====== RECORDS FOR PROCESSING

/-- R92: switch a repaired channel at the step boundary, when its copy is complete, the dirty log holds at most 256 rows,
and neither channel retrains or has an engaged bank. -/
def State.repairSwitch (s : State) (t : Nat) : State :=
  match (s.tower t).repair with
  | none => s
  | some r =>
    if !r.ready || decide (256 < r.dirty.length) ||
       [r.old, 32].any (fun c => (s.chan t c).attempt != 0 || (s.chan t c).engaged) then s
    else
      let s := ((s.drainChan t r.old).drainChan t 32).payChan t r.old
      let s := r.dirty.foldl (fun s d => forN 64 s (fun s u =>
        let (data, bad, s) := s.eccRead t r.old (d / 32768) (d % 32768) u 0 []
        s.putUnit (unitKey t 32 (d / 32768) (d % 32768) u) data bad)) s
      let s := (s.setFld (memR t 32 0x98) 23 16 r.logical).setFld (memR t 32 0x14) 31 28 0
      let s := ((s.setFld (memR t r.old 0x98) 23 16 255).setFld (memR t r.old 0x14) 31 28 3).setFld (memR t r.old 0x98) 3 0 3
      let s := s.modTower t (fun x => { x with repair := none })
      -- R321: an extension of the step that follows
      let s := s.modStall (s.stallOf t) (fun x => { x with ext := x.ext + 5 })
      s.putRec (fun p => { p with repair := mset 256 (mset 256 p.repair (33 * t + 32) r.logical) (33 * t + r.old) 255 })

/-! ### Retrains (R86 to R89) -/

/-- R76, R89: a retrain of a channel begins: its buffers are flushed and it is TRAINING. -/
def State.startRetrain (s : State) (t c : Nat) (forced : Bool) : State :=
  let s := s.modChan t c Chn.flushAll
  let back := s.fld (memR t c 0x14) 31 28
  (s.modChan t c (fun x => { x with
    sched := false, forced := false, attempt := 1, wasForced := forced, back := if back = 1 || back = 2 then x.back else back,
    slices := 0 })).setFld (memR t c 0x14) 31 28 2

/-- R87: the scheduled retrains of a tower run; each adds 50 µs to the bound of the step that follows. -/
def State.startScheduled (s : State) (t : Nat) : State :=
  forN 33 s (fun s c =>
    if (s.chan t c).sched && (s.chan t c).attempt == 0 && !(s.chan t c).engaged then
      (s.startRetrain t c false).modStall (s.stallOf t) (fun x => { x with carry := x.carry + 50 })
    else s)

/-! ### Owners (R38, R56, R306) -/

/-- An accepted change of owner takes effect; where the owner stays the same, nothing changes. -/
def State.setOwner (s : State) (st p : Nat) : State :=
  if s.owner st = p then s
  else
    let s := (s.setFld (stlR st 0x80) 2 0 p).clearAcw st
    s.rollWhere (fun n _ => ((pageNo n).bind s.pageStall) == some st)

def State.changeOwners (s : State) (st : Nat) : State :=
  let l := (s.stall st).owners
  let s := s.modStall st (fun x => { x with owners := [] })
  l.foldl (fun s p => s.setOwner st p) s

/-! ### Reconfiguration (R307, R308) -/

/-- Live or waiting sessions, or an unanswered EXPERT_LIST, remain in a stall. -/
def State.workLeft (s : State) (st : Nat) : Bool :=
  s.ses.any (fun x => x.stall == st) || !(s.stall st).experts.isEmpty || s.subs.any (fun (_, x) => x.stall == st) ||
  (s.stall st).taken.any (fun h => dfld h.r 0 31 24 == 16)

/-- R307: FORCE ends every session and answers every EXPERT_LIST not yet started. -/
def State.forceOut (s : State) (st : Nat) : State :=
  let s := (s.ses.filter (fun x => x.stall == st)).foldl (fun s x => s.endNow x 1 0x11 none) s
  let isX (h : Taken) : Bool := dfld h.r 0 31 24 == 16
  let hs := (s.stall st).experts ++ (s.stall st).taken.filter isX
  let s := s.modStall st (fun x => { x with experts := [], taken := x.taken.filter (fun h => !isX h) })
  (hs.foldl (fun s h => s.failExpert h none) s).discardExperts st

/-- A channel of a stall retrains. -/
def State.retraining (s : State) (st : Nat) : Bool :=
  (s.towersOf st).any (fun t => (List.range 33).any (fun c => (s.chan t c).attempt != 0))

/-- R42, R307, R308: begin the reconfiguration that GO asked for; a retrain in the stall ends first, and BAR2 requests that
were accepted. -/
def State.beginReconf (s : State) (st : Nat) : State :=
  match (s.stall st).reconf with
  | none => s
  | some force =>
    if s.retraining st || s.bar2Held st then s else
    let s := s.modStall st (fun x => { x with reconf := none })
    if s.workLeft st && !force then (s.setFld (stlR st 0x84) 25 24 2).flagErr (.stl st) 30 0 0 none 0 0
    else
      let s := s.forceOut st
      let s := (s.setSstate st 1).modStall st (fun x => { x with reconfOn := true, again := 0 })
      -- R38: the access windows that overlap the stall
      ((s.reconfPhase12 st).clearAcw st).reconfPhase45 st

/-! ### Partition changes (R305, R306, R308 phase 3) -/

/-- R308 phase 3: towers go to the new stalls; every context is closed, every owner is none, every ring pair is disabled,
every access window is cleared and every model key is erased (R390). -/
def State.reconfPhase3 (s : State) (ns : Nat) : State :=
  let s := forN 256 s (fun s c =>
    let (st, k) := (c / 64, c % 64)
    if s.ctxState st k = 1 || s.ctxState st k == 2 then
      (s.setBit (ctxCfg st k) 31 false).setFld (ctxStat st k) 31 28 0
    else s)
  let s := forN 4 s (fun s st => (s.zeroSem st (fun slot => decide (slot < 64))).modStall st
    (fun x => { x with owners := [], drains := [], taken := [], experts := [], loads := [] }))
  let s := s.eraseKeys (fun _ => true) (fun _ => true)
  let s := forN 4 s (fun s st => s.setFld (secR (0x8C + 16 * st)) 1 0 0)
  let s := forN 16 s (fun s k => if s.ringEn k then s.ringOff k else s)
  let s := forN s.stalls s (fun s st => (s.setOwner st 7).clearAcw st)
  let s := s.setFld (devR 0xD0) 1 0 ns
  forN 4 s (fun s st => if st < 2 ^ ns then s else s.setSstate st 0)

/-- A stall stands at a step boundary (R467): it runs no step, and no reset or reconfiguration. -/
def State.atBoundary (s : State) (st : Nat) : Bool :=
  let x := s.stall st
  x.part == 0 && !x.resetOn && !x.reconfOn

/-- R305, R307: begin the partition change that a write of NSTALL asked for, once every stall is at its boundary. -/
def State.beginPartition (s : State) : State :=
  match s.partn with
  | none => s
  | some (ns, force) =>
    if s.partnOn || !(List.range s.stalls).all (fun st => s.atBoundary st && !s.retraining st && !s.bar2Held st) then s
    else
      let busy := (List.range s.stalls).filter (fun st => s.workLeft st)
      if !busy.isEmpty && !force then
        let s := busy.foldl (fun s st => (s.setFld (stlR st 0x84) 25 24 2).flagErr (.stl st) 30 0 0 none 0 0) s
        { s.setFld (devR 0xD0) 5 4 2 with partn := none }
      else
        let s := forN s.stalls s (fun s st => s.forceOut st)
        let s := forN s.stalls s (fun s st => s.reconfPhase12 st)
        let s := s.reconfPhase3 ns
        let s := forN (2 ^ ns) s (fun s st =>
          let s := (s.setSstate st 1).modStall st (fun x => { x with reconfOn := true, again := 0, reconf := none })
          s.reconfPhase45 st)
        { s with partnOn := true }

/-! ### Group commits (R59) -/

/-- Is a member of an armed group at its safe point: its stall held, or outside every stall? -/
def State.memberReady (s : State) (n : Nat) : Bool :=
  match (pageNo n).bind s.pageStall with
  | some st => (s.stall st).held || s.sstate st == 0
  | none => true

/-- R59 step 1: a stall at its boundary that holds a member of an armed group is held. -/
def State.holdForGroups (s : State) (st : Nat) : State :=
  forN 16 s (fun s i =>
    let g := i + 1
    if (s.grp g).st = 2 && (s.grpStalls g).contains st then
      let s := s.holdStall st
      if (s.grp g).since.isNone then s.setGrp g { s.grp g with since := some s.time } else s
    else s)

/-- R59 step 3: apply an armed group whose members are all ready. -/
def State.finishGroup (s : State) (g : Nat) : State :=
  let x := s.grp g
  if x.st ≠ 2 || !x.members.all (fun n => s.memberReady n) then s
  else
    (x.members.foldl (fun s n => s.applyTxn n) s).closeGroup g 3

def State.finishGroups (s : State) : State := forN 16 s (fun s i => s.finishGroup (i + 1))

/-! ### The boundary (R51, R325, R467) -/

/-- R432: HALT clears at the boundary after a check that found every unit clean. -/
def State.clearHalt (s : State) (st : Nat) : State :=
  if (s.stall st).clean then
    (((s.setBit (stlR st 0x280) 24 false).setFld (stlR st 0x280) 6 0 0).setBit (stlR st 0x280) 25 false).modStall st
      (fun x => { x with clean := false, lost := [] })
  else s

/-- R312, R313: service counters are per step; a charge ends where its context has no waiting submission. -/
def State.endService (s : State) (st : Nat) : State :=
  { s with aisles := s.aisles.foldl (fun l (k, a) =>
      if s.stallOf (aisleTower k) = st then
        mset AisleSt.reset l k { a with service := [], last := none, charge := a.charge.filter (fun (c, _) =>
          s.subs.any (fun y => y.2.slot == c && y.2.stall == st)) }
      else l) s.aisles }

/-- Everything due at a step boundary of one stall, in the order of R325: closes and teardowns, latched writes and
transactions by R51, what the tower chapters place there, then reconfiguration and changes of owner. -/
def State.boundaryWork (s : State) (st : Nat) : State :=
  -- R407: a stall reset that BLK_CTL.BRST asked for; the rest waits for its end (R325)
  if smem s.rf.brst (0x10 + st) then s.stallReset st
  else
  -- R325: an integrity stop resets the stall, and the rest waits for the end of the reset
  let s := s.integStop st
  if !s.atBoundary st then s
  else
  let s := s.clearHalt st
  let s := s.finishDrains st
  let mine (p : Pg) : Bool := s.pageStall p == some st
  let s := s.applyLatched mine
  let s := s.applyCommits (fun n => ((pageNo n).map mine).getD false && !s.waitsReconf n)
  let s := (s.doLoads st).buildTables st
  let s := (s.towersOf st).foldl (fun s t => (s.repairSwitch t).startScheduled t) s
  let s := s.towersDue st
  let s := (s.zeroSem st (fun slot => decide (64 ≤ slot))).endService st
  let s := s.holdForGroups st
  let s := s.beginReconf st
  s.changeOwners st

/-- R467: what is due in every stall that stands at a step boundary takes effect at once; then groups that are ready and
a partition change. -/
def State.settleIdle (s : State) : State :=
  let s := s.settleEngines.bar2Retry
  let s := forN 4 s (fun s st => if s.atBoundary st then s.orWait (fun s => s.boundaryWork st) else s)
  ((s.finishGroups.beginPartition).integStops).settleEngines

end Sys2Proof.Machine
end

============

### [WHAT YOU HAVE TO DO]
What do the lines above say from the one containing "(x.members.foldl (fun s" down to the one containing "if (s.stall st).clean then"? Return them exactly, both end lines included, and only them.

### [WRITTEN RESPONSE]
    (x.members.foldl (fun s n => s.applyTxn n) s).closeGroup g 3

def State.finishGroups (s : State) : State := forN 16 s (fun s i => s.finishGroup (i + 1))

/-! ### The boundary (R51, R325, R467) -/

/-- R432: HALT clears at the boundary after a check that found every unit clean. -/
def State.clearHalt (s : State) (st : Nat) : State :=
  if (s.stall st).clean then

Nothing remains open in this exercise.